The tour begins with a four-minute video that sets the scene with dramatic reconstructions of Pompeii and Mount Vesuvius. Providing a sense of daily life with projections, audio and visual effects, photographic murals and reproductions of frescoes and mosaics, the exhibit guides visitors through the stately villa of a wealthy family, a public market, a temple, an amphitheater, baths and a brothel. Visitors will share the sensory experience of Pompeiians on that fateful August afternoon in a “4D eruption theater,” but with the advantage of knowing what’s happening. The word volcano didn’t exist in Latin, the language of Pompeiians.


It’s estimated that 80 percent of Pompeii’s residents may have managed to escape before nightfall on Aug. 24, and that upwards of 2,000 Pompeiians perished. They choked to death on ash and sulfurous gas, were crushed by buildings collapsing from seismic tremors and from the weight of accumulating lapilli (rock fragments exploding from an erupting volcano), were fatally struck by larger pyroclasts, or they died from thermal shock.


The full fury of Mount Vesuvius didn’t destroy Pompeii and nearby communities. It encased them under some 20 feet of pumice stones and dust in fine-grained volcanic ash, which acted as a preservative. There, they remained entombed for two millennia, protected against looters until 1595 when laborers constructing an aqueduct uncovered Pompeii. The site was pillaged, then forgotten until 1748. Bourbon King Charles III began excavations to find art treasures.


As more of the ancient city was unearthed in succeeding centuries, its allure grew. Pompeii became an international tourist attraction. It was romanticized in popular culture and influenced contemporary art and architecture. After touring the ruins in the 1780s, Goethe, the German poet wrote, “Many disasters have befallen the world, but few have brought posterity so much joy.”

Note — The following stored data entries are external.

/-! ### The completion of a take (R166, R167) -/

/-- The mark of the take is overwritten by the completion, which frees the slot. -/
theorem CommandUnit.complete_markTaken (s : State) (sl : Slot) (r : CmdResult) :
    s.markTaken.cmd.complete sl r = s.cmd.complete sl r := by
  simp [State.markTaken, CommandUnit.complete]

theorem State.completeTake_markTaken_ok (s : State) (sl : Slot) :
    s.markTaken.completeTake sl .ok = s.executed sl := by
  simp only [State.completeTake, if_true, CommandUnit.complete_markTaken]
  rfl

theorem State.completeTake_markTaken_refused {s : State} {r : CmdResult} (sl : Slot)
    (hp : s.phase = .running) (hr : r ≠ .ok) : s.markTaken.completeTake sl r = s.refused sl r := by
  have hrun : s.markTaken.phase = .running := hp
  simp only [State.completeTake, if_neg hr, CommandUnit.complete_markTaken, State.raise, if_pos hrun]
  rfl

/-- A refusal leaves the channels as they are, so nothing that waits is accepted after it. -/
theorem State.acceptWaiting_refused {s : State} (hq : s.quiet) (sl : Slot) (r : CmdResult) :
    (s.refused sl r).acceptWaiting = s.refused sl r :=
  State.acceptWaiting_quiet _ hq.1 hq.2

/-! ### The take of a READY slot (R164) -/

theorem State.take_of_ready {s : State} {sl : Slot} {mine : Slot → Bool} (act : OwnerAct)
    (hs : s.readySlot = some sl) (hm : mine sl = true) : s.take mine act = s.runTake sl act := by
  simp only [State.take, hs, if_pos hm]

/-- The Command Unit's own checks refuse the command. -/
theorem State.runTake_of_ownCheck {s : State} {sl : Slot} {r : CmdResult} (act : OwnerAct)
    (h : ownCheck sl s.cmd.checkEnable = some r) : s.runTake sl act = s.markTaken.completeTake sl r := by
  have h' : ownCheck sl s.markTaken.cmd.checkEnable = some r := h
  simp only [State.runTake, h']

/-- Past the Command Unit's own checks the owner decides. -/
theorem State.runTake_of_passed {s : State} {sl : Slot} (act : OwnerAct)
    (h : ownCheck sl s.cmd.checkEnable = none) :
    s.runTake sl act =
      (if (act sl s.markTaken).1 = .ok then (act sl s.markTaken).2 else s.markTaken).completeTake sl
        (act sl s.markTaken).1 := by
  have h' : ownCheck sl s.markTaken.cmd.checkEnable = none := h
  simp only [State.runTake, h']

/-- The two ways a command is refused: by the Command Unit's own checks, or past them by its owner. -/
def State.refuses (s : State) (act : OwnerAct) (sl : Slot) (r : CmdResult) : Prop :=
  ownCheck sl s.cmd.checkEnable = some r ∨
    (ownCheck sl s.cmd.checkEnable = none ∧ (act sl s.markTaken).1 = r ∧ r ≠ .ok)

theorem State.runTake_refused {s : State} {act : OwnerAct} {sl : Slot} {r : CmdResult}
    (hp : s.phase = .running) (h : s.refuses act sl r) : s.runTake sl act = s.refused sl r := by
  rcases h with hc | ⟨hc, rfl, hr⟩
  · rw [State.runTake_of_ownCheck act hc, State.completeTake_markTaken_refused sl hp (ownCheck_ne_ok hc)]
  · rw [State.runTake_of_passed act hc, if_neg hr, State.completeTake_markTaken_refused sl hp hr]

/-- A PART_RESET can only be refused by the Command Unit's own checks, and is then taken as any command is
(R170). -/
theorem State.takePartReset_of_ownCheck {s : State} {sl : Slot} {r : CmdResult}
    (hs : s.readySlot = some sl) (hm : holds .partReset sl = true)
    (h : ownCheck sl s.cmd.checkEnable = some r) :
    s.takePartReset = s.markTaken.completeTake sl r := by
  have h' : ownCheck sl s.markTaken.cmd.checkEnable = some r := h
  simp only [State.takePartReset, hs, if_pos hm, h']

/-! ### The rows that take a slot -/

/-- Every row that takes a slot but PART_RESET runs the take of its owner; a control command of a view then
lets waiting requests be accepted. -/
theorem exec_of_commandRow {i : Instr} {mine : Slot → Bool} {act : OwnerAct} (s : State)
    (h : commandRow i = some (mine, act)) (hi : i ≠ .partReset) :
    exec i s = .next (s.take mine act) ∨ exec i s = .next (s.take mine act).acceptWaiting := by
  cases i with
  | nop | sourceSetup | sourceControlEnable | sourceControlDisable | viewSetup | calLoad | zoomSet
  | eventSetup | eventForce | unknownCommandTake => cases h; exact .inl rfl
  | viewControlEnable | viewControlDisable => cases h; exact .inr rfl
  | partReset => exact absurd rfl hi
  | _ => cases h

theorem exec_partReset_refused {s : State} {sl : Slot} {r : CmdResult} (hp : s.phase = .running)
    (hs : s.readySlot = some sl) (hm : holds .partReset sl = true) (h : s.refuses actNop sl r) :
    exec .partReset s = .next (s.refused sl r) := by
  rcases h with hc | ⟨-, rfl, hr⟩
  · have hrow : exec .partReset s = .next s.takePartReset := rfl
    rw [hrow, State.takePartReset_of_ownCheck hs hm hc,
      State.completeTake_markTaken_refused sl hp (ownCheck_ne_ok hc)]
  · exact absurd rfl hr

/-- A refused command changes nothing but its completion, with CMD_REFUSED, in whichever row takes it
(R167). -/
theorem exec_refused {i : Instr} {mine : Slot → Bool} {act : OwnerAct} {s : State} {sl : Slot}
    {r : CmdResult} (hi : commandRow i = some (mine, act)) (hp : s.phase = .running) (hq : s.quiet)
    (hs : s.readySlot = some sl) (hm : mine sl = true) (h : s.refuses act sl r) :
    exec i s = .next (s.refused sl r) := by
  by_cases hpr : i = .partReset
  · subst hpr
    cases hi
    exact exec_partReset_refused hp hs hm h
  · have htake : s.take mine act = s.refused sl r := by
      rw [State.take_of_ready act hs hm, State.runTake_refused hp h]
    rcases exec_of_commandRow s hi hpr with he | he
    · rw [he, htake]
    · rw [he, htake, State.acceptWaiting_refused hq]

Pompeii, which dates back to about 600 B.C.E., was a thriving regional center at the southeastern base of Mount Vesuvius on Italy’s West Coast. The prosperous city of 10,000-20,000 inhabitants lay only a few miles from the Bay of Naples and Herculaneum, an exclusive seaside resort. In 79 A.D., both communities were recovering from a cataclysmic earthquake 17 years earlier. Scientists suggest it was a precursor to Mount Vesuvius’s devastating eruption – one of history’s most famously fascinating natural disasters.


Pompeii: The Exhibition continues through spring at Union Station From here, the collection will visit two more U.S. cities before traveling to Russia.